== TASK INSTRUCTIONS ==
Give back only one number: how many lines in the data below contain the word "false".

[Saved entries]
%%

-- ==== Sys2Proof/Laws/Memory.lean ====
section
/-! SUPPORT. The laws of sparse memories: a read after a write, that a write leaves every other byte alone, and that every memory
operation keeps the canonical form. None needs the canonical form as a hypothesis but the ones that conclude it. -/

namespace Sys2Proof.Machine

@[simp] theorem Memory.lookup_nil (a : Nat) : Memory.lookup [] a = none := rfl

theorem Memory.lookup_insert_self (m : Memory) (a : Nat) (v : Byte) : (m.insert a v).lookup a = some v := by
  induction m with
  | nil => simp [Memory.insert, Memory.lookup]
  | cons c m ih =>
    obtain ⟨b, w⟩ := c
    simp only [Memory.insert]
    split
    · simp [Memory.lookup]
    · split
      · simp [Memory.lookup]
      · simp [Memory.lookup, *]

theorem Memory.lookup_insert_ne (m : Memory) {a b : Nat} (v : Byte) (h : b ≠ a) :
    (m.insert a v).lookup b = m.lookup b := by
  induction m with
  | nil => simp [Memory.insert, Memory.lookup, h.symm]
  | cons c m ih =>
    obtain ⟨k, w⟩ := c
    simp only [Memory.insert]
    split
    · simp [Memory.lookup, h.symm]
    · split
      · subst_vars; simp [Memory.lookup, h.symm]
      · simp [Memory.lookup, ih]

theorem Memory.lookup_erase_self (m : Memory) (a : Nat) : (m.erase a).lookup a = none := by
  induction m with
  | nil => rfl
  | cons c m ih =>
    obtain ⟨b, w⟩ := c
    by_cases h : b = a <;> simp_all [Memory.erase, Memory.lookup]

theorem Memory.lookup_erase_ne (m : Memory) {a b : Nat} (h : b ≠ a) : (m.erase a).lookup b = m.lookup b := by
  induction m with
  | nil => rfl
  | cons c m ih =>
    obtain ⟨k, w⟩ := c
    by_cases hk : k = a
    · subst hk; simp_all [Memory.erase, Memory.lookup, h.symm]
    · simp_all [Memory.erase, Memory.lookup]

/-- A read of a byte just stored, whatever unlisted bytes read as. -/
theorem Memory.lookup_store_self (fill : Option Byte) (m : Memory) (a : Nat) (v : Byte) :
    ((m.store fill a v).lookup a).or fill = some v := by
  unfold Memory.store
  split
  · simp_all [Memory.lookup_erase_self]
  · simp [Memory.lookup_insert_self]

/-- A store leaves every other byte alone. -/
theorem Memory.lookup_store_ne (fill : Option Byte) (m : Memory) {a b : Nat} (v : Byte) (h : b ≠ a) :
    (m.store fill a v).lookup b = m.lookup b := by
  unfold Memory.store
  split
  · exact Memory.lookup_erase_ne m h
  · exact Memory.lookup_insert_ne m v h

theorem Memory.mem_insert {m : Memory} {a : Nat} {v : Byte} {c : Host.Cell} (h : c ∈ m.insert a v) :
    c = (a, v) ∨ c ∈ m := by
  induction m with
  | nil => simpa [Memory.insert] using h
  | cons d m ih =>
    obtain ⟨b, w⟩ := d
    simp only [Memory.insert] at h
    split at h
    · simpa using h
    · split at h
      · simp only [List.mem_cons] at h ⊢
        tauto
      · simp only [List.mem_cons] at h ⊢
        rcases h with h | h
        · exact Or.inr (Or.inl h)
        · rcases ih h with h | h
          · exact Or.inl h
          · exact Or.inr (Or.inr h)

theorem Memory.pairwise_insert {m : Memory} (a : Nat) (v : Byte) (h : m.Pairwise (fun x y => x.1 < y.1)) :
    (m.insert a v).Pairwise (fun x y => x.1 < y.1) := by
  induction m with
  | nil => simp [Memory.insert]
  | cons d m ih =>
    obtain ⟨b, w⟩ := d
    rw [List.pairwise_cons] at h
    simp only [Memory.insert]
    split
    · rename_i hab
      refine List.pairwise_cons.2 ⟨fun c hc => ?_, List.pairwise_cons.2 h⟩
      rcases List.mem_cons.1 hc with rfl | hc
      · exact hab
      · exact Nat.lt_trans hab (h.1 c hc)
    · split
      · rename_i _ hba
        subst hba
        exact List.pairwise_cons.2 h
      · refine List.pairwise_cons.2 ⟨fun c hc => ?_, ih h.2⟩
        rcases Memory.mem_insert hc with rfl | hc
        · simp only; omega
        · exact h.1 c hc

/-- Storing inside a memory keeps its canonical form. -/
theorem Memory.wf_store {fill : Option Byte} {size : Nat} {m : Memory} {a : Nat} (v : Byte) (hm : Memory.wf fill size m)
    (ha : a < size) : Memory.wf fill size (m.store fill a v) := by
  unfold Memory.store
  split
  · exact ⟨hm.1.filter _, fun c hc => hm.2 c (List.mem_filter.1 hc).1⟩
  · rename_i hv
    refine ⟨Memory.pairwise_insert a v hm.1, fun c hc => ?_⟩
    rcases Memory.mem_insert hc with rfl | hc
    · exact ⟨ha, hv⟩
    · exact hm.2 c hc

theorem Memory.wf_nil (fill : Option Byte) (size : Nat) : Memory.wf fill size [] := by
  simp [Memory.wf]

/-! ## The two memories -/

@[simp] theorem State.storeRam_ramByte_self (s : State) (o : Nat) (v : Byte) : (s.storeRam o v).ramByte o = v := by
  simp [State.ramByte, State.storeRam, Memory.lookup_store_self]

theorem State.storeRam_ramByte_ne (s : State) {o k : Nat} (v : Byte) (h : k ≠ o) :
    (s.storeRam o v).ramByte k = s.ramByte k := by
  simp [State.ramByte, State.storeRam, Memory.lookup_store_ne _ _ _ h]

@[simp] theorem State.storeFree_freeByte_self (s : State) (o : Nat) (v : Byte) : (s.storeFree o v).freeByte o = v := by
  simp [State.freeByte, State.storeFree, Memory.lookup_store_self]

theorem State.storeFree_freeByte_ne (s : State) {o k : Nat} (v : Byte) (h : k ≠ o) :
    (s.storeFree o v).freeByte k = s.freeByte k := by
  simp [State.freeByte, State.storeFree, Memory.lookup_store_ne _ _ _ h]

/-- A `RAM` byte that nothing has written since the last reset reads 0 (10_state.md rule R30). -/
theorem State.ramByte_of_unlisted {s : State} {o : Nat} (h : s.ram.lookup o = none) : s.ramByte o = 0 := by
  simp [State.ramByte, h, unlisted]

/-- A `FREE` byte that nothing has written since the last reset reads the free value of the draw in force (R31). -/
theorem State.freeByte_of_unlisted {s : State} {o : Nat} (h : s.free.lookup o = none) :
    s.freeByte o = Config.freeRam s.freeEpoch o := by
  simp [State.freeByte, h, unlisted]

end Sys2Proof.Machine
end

%%
%%

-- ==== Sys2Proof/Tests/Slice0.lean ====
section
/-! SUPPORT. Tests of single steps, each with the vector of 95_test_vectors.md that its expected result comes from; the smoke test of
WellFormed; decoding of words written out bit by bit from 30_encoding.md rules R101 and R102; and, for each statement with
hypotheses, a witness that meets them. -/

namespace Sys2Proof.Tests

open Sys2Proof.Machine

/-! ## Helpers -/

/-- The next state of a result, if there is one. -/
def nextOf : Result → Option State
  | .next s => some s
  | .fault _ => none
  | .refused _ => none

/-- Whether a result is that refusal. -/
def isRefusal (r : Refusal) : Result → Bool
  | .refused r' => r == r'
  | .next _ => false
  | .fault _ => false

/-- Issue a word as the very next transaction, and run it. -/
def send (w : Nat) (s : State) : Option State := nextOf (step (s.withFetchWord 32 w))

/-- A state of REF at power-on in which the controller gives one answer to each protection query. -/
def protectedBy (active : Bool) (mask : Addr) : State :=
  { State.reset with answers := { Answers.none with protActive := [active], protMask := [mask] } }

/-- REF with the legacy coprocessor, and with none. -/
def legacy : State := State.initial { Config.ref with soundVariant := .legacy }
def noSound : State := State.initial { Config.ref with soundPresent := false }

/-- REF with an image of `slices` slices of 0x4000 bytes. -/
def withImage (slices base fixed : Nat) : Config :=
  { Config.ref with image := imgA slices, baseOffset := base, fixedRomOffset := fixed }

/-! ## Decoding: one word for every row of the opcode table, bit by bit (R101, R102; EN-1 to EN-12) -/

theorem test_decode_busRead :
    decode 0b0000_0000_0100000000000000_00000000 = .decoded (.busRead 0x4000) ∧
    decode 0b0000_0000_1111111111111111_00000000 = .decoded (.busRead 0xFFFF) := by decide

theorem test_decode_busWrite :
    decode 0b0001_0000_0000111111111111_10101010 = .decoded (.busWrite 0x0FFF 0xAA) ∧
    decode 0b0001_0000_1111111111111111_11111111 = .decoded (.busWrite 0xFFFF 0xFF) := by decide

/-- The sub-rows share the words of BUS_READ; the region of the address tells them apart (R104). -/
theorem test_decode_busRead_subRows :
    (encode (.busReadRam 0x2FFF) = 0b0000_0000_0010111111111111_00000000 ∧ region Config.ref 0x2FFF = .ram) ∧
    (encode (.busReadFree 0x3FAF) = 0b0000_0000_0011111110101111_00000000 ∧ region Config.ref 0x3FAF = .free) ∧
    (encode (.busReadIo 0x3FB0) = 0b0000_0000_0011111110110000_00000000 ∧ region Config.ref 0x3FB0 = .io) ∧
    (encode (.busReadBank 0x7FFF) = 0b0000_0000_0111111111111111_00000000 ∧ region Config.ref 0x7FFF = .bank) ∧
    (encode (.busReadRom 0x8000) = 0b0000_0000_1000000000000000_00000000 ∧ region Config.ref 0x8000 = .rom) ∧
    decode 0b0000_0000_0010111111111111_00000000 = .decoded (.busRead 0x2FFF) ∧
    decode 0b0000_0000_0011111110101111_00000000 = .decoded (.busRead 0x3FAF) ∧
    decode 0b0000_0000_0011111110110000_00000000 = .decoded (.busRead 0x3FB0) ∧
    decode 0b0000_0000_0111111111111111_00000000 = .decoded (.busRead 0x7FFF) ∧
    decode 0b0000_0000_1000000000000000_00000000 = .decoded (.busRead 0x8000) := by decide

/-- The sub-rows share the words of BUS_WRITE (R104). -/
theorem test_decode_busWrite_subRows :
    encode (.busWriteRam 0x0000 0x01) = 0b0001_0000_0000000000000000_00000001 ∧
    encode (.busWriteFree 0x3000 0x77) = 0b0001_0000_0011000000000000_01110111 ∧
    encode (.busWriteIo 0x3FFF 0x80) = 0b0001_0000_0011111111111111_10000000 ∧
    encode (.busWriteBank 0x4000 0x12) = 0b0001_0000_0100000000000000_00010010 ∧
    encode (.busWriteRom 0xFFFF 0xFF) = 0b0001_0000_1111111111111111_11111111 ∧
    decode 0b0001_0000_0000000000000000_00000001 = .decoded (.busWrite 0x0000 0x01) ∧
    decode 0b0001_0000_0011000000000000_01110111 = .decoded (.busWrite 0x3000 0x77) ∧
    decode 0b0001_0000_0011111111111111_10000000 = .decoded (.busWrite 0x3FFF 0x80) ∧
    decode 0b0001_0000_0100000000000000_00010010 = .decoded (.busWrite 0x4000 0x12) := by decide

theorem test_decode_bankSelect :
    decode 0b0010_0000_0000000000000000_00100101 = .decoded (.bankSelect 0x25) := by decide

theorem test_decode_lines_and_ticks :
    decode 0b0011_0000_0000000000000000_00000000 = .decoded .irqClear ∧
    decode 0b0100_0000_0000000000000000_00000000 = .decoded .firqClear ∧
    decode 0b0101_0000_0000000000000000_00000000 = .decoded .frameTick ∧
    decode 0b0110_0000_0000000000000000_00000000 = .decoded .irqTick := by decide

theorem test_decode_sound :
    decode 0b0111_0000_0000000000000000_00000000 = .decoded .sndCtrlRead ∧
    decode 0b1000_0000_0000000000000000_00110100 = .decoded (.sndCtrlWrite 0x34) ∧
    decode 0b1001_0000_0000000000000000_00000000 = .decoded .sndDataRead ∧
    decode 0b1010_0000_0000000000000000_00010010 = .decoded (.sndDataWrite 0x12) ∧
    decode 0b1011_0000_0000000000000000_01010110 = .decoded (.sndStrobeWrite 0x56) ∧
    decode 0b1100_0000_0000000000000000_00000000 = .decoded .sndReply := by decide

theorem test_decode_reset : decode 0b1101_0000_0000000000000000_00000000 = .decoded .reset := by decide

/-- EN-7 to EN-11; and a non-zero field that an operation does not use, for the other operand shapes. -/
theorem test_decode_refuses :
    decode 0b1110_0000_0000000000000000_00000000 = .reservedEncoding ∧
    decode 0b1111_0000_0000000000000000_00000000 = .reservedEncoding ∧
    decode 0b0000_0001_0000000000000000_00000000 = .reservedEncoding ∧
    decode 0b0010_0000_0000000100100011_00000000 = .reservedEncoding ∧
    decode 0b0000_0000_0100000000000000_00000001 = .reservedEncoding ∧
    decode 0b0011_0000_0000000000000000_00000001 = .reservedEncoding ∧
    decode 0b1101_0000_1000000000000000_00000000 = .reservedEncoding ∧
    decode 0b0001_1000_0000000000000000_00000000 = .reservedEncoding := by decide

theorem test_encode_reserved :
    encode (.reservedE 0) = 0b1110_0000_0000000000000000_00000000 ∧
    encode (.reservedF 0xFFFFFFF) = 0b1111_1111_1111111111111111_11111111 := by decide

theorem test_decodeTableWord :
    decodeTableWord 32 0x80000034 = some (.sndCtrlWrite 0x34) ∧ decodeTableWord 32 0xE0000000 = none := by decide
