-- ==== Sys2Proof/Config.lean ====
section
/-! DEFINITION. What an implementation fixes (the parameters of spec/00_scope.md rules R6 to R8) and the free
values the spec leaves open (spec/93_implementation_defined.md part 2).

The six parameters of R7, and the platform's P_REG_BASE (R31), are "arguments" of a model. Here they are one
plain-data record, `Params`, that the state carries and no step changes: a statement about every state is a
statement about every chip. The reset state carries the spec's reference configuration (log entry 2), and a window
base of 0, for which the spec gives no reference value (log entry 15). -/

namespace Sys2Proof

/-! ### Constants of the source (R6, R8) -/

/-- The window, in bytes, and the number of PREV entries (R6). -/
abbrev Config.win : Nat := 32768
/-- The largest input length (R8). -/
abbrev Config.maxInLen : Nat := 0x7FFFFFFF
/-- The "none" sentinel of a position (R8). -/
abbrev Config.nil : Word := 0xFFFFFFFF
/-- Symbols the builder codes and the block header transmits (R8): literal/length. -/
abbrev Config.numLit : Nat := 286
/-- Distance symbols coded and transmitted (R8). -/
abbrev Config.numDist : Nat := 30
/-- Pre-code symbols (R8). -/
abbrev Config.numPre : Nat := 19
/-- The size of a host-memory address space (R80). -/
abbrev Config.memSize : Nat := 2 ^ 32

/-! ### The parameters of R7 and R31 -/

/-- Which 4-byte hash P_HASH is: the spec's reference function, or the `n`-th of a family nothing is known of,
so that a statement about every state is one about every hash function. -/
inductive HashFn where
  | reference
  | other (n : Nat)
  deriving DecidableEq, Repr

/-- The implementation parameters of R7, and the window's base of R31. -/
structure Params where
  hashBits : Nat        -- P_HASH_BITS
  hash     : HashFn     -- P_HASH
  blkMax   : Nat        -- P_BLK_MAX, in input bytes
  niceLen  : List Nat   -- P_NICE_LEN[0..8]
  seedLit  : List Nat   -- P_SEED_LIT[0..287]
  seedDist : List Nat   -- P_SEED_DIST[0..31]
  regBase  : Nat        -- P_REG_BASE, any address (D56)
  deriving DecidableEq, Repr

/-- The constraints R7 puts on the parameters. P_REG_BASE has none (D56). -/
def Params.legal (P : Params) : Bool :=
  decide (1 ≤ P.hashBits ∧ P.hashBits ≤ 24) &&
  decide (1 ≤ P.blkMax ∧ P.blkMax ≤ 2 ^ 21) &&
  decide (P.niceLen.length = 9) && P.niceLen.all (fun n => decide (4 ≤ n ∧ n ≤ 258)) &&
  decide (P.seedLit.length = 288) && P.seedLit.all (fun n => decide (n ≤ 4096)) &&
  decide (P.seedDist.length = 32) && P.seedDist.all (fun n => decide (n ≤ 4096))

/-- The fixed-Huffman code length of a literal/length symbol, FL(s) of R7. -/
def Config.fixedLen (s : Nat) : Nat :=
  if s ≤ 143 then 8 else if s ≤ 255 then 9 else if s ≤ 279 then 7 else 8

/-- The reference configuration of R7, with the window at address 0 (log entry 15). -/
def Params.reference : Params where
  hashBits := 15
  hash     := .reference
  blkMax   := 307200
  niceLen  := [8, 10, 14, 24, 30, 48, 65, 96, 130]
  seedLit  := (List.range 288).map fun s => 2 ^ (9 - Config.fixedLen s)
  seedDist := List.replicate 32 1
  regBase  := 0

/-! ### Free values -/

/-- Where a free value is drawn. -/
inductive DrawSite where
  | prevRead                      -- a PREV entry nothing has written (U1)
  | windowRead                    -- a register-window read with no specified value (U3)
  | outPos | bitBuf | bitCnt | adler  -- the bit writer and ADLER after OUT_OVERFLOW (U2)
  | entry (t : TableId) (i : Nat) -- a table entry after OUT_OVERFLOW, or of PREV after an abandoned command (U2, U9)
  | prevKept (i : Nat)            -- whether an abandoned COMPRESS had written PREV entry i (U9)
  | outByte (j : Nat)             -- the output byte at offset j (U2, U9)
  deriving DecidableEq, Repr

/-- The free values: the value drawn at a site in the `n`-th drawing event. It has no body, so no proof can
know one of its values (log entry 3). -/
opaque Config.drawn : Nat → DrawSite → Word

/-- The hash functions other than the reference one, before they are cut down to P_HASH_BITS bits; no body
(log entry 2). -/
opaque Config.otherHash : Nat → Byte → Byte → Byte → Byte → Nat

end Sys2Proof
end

%%
%%

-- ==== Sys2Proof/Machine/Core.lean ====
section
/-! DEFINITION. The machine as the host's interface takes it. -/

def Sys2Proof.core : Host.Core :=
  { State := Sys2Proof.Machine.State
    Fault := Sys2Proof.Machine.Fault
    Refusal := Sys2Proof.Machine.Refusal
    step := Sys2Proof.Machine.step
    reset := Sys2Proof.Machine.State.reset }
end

%%

== RESULT ==
3